(Saved entries)
•••

-- ==== Sys2Proof/Syntax.lean ====
section
/-! DEFINITION. The commands: one constructor of Instr for each row of spec/opcode_table.json, with the operands that
reach the part from outside. A command with no operand works on what State holds awaiting it (log 3). -/

namespace Sys2Proof

/-- A memory response (R2). -/
inductive Response where
  | ok
  | error
deriving DecidableEq, Repr

/-- One beat of a write: 8 data bytes and 8 byte enables, bit i for byte i (R1). -/
structure WriteBeat where
  data : BeatData
  enables : Byte
deriving DecidableEq, Repr

/-- A read or a write of consecutive beats from an address: a processor transaction (R1), or a burst on the
memory-side port, which has the same shape (R2). -/
inductive Transaction where
  | read (addr : Addr) (len : Nat)
  | write (addr : Addr) (beats : List WriteBeat)
deriving DecidableEq, Repr

/-- The axles (00_scope, "Names"). -/
inductive Axle where
  | n1 | n2 | n3 | n4 | n5 | n6
deriving DecidableEq, Repr

/-- The trucks (00_scope, "Names"). -/
inductive Truck where
  | a | b
deriving DecidableEq, Repr

/-- The trigger lines (R147). -/
inductive Line where
  | l1 | l2 | l3
deriving DecidableEq, Repr

/-- The two channels of the actuator link unit (R117). -/
inductive Channel where
  | traction | air
deriving DecidableEq, Repr

/-- The three links (R115). -/
inductive Link where
  | traction | air | speed
deriving DecidableEq, Repr

/-- Which of a withdrawal and a grant of the same claim, in the instant of an ERROR response, is taken first
(R25, R171: both orders are allowed). -/
inductive TakenFirst where
  | withdrawal | grant
deriving DecidableEq, Repr

/-- Where the recorder takes the requests of trigger lines detected at a core-reset release, among those of the
decoder and the blend unit (R144, R156: any order is allowed). -/
inductive LinePlace where
  | first | second | last
deriving DecidableEq, Repr

/-- The commands of the part. -/
inductive Instr where
  /-- The processor offers a transaction at its port (R1, R5). -/
  | processorTransaction (t : Transaction)
  /-- The path unit answers the held served read (R10). -/
  | servedRead
  /-- The path unit stops the held write to the guarded window (R9). -/
  | guardWrite
  /-- The path unit stops the held write to the served window (R10). -/
  | servedWrite
  /-- The path unit refuses the held straddling transaction (R11). -/
  | straddle
  /-- Memory answers the PASS burst on the port, with read data where it is a read (R7). -/
  | passResponse (r : Response) (data : List BeatData)
  /-- The loader takes one reload request handed to it (R24). -/
  | reloadRequest
  /-- Memory answers the anchor read (R23). -/
  | anchorReadResponse (r : Response) (data : List BeatData)
  /-- Memory answers a configuration read burst (R25). -/
  | configBurstResponse (r : Response) (data : List BeatData) (o : TakenFirst)
  /-- The checked candidate is installed, or a reload's second examination refuses it (R30, R33). `linesFirst`: the
  requests of lines detected at the install are taken before those of the other blocks (R144). -/
  | configInstall (linesFirst : Bool)
  /-- Memory answers the result word write (R25). -/
  | resultWordResponse (r : Response)
  /-- Memory answers OK to an intermediate STORE burst (R159). -/
  | storeBurstResponse (data : List BeatData)
  /-- Memory answers OK to the partial CRC part of the OPEN sequence (R164). -/
  | openSequenceEnd
  /-- Memory answers OK to the directory entry part of the CLOSE sequence (R169). -/
  | closeEntryWritten
  /-- Memory answers OK to the directory header part of the CLOSE sequence (R169). -/
  | closeSequenceEnd
  /-- Memory answers OK to the HEADER sequence's burst (R173). -/
  | headerSequenceDone
  /-- Memory answers OK to the ENTRY sequence's burst (R179). -/
  | entrySequenceDone
  /-- Memory answers OK to the last ERASE burst (R178). -/
  | eraseSequenceEnd
  /-- Memory answers OK to the scan's directory header read (R174). -/
  | scanHeaderRead (data : List BeatData)
  /-- Memory answers OK to a scan read of directory entries (R175). -/
  | scanEntryRead (data : List BeatData)
  /-- The scan reconciles (no response), ends at the response to its header write, or ends at an ERROR (R176). -/
  | scanEnd (r : Option Response) (o : TakenFirst)
  /-- Memory answers ERROR to a STORE write of no scan (R172). -/
  | storeWriteFault (o : TakenFirst)
  /-- The supervisor takes a completed demand record (R37). -/
  | demandRecord
  | freshnessTimerExpiry
  | graceTimerExpiry
  /-- Bytes arrive on the speed link that end a SPEED_SAMPLE frame (R81, R115). -/
  | speedSample (bytes : List Byte)
  | sensorTimerExpiry
  | standstillDwellExpiry
  | recoveryDwellExpiry (axle : Axle)
  | holdDwellExpiry (truck : Truck)
  | reapplyDwellExpiry (truck : Truck)
  | releaseTimerExpiry (truck : Truck)
  /-- Bytes arrive on a link that end a frame the receiver discards (R115). -/
  | frameDiscarded (link : Link) (bytes : List Byte)
  /-- Bytes arrive on the traction link that end a DYN_REPORT frame (R126). -/
  | dynReport (bytes : List Byte)
  /-- Bytes arrive on the air link that end an AIR_REPORT frame (R127). -/
  | airReport (bytes : List Byte)
  /-- Bytes arrive on the traction link that end a RELEASE_ACK frame (R129). -/
  | releaseAck (bytes : List Byte)
  | keepaliveTimerExpiry (channel : Channel)
  /-- The reply timer of the entry with this sequence expires (R122). -/
  | replyTimerExpiry (channel : Channel) (sequence : Byte)
  | handshakeTimerExpiry
  | phaseTimerExpiry
  /-- A trigger line's input goes to a level (R148). -/
  | triggerLineChange (line : Line) (high : Bool)
  | debounceTimerExpiry (line : Line)
  | captureWindowExpiry
  | calendarWrap
  | powerFailWarning
  | powerFailWarningEnd
  | powerOnReset
  /-- The power-on reset is released, with the levels of strap lines 2 and 1 and of clock-backup-good (R22, R141). -/
  | powerOnResetRelease (strap2 strap1 backupGood : Bool)
  | coreReset
  /-- The core reset line is released, with the levels of strap lines 2 and 1 (R22). -/
  | coreResetRelease (strap2 strap1 : Bool) (lines : LinePlace)
  | acknowledgeFlags
  | setIndication
  | setTime
  | armTriggerLine
  | triggerIncident
  | eraseStore
  | retainIncident
  | releaseIncident
  | setKey
  | setRetentionLevel
  | resetAttributes
  | freeze
  | resetPenalty
  | resetEmergency
  | clearSlideFault
  | testAirPath
  | abortAirPathTest
  | releaseTraction
  | resumeTraction
  | millisecondTick
deriving DecidableEq, Repr

end Sys2Proof
end

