-- ==== Sys2Proof/Machine/Types.lean ====
section
/-! DEFINITION. The names and small records of the manual: fixed families of values, states of the blocks, records
and frames as decoded, each with the code of section 12.2 where it has one. -/

namespace Sys2Proof.Machine

/-! ### Fixed families -/

/-- One value per truck. -/
structure Pair (α : Type) where
  a : α
  b : α
deriving DecidableEq, Repr

def Pair.get {α : Type} (p : Pair α) : Truck → α
  | .a => p.a
  | .b => p.b

def Pair.set {α : Type} (p : Pair α) (t : Truck) (v : α) : Pair α :=
  match t with
  | .a => { p with a := v }
  | .b => { p with b := v }

def Pair.ofFn {α : Type} (f : Truck → α) : Pair α := ⟨f .a, f .b⟩

def Pair.toList {α : Type} (p : Pair α) : List α := [p.a, p.b]

/-- One value per axle. -/
structure Six (α : Type) where
  v1 : α
  v2 : α
  v3 : α
  v4 : α
  v5 : α
  v6 : α
deriving DecidableEq, Repr

def Six.get {α : Type} (p : Six α) : Axle → α
  | .n1 => p.v1
  | .n2 => p.v2
  | .n3 => p.v3
  | .n4 => p.v4
  | .n5 => p.v5
  | .n6 => p.v6

def Six.set {α : Type} (p : Six α) (x : Axle) (v : α) : Six α :=
  match x with
  | .n1 => { p with v1 := v }
  | .n2 => { p with v2 := v }
  | .n3 => { p with v3 := v }
  | .n4 => { p with v4 := v }
  | .n5 => { p with v5 := v }
  | .n6 => { p with v6 := v }

def Six.ofFn {α : Type} (f : Axle → α) : Six α := ⟨f .n1, f .n2, f .n3, f .n4, f .n5, f .n6⟩

def Six.toList {α : Type} (p : Six α) : List α := [p.v1, p.v2, p.v3, p.v4, p.v5, p.v6]

def Six.all {α : Type} (v : α) : Six α := ⟨v, v, v, v, v, v⟩

/-- One value per trigger line. -/
structure Three (α : Type) where
  l1 : α
  l2 : α
  l3 : α
deriving DecidableEq, Repr

def Three.get {α : Type} (p : Three α) : Line → α
  | .l1 => p.l1
  | .l2 => p.l2
  | .l3 => p.l3

def Three.set {α : Type} (p : Three α) (l : Line) (v : α) : Three α :=
  match l with
  | .l1 => { p with l1 := v }
  | .l2 => { p with l2 := v }
  | .l3 => { p with l3 := v }

def Three.ofFn {α : Type} (f : Line → α) : Three α := ⟨f .l1, f .l2, f .l3⟩

def Three.toList {α : Type} (p : Three α) : List α := [p.l1, p.l2, p.l3]

/-- The health figures of R192, which the manual calls attributes. -/
inductive Health where
  | slideEpisodes | slideFaults | gridDerates | gridTrips | tractionLosses | airLosses | demandRefusals | penalties
deriving DecidableEq, Repr

/-- One value per health figure. -/
structure Eight (α : Type) where
  h1 : α
  h2 : α
  h3 : α
  h4 : α
  h5 : α
  h6 : α
  h7 : α
  h8 : α
deriving DecidableEq, Repr

def Eight.get {α : Type} (p : Eight α) : Health → α
  | .slideEpisodes => p.h1
  | .slideFaults => p.h2
  | .gridDerates => p.h3
  | .gridTrips => p.h4
  | .tractionLosses => p.h5
  | .airLosses => p.h6
  | .demandRefusals => p.h7
  | .penalties => p.h8

def Eight.set {α : Type} (p : Eight α) (x : Health) (v : α) : Eight α :=
  match x with
  | .slideEpisodes => { p with h1 := v }
  | .slideFaults => { p with h2 := v }
  | .gridDerates => { p with h3 := v }
  | .gridTrips => { p with h4 := v }
  | .tractionLosses => { p with h5 := v }
  | .airLosses => { p with h6 := v }
  | .demandRefusals => { p with h7 := v }
  | .penalties => { p with h8 := v }

def Eight.ofFn {α : Type} (f : Health → α) : Eight α :=
  ⟨f .slideEpisodes, f .slideFaults, f .gridDerates, f .gridTrips, f .tractionLosses, f .airLosses,
    f .demandRefusals, f .penalties⟩

def Eight.toList {α : Type} (p : Eight α) : List α := [p.h1, p.h2, p.h3, p.h4, p.h5, p.h6, p.h7, p.h8]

•••

Task: Copy every line from the entries that contains the word "tractionLosses".

Exercise solution:
  | slideEpisodes | slideFaults | gridDerates | gridTrips | tractionLosses | airLosses | demandRefusals | penalties
  | .tractionLosses => p.h5
  | .tractionLosses => { p with h5 := v }
  ⟨f .slideEpisodes, f .slideFaults, f .gridDerates, f .gridTrips, f .tractionLosses, f .airLosses,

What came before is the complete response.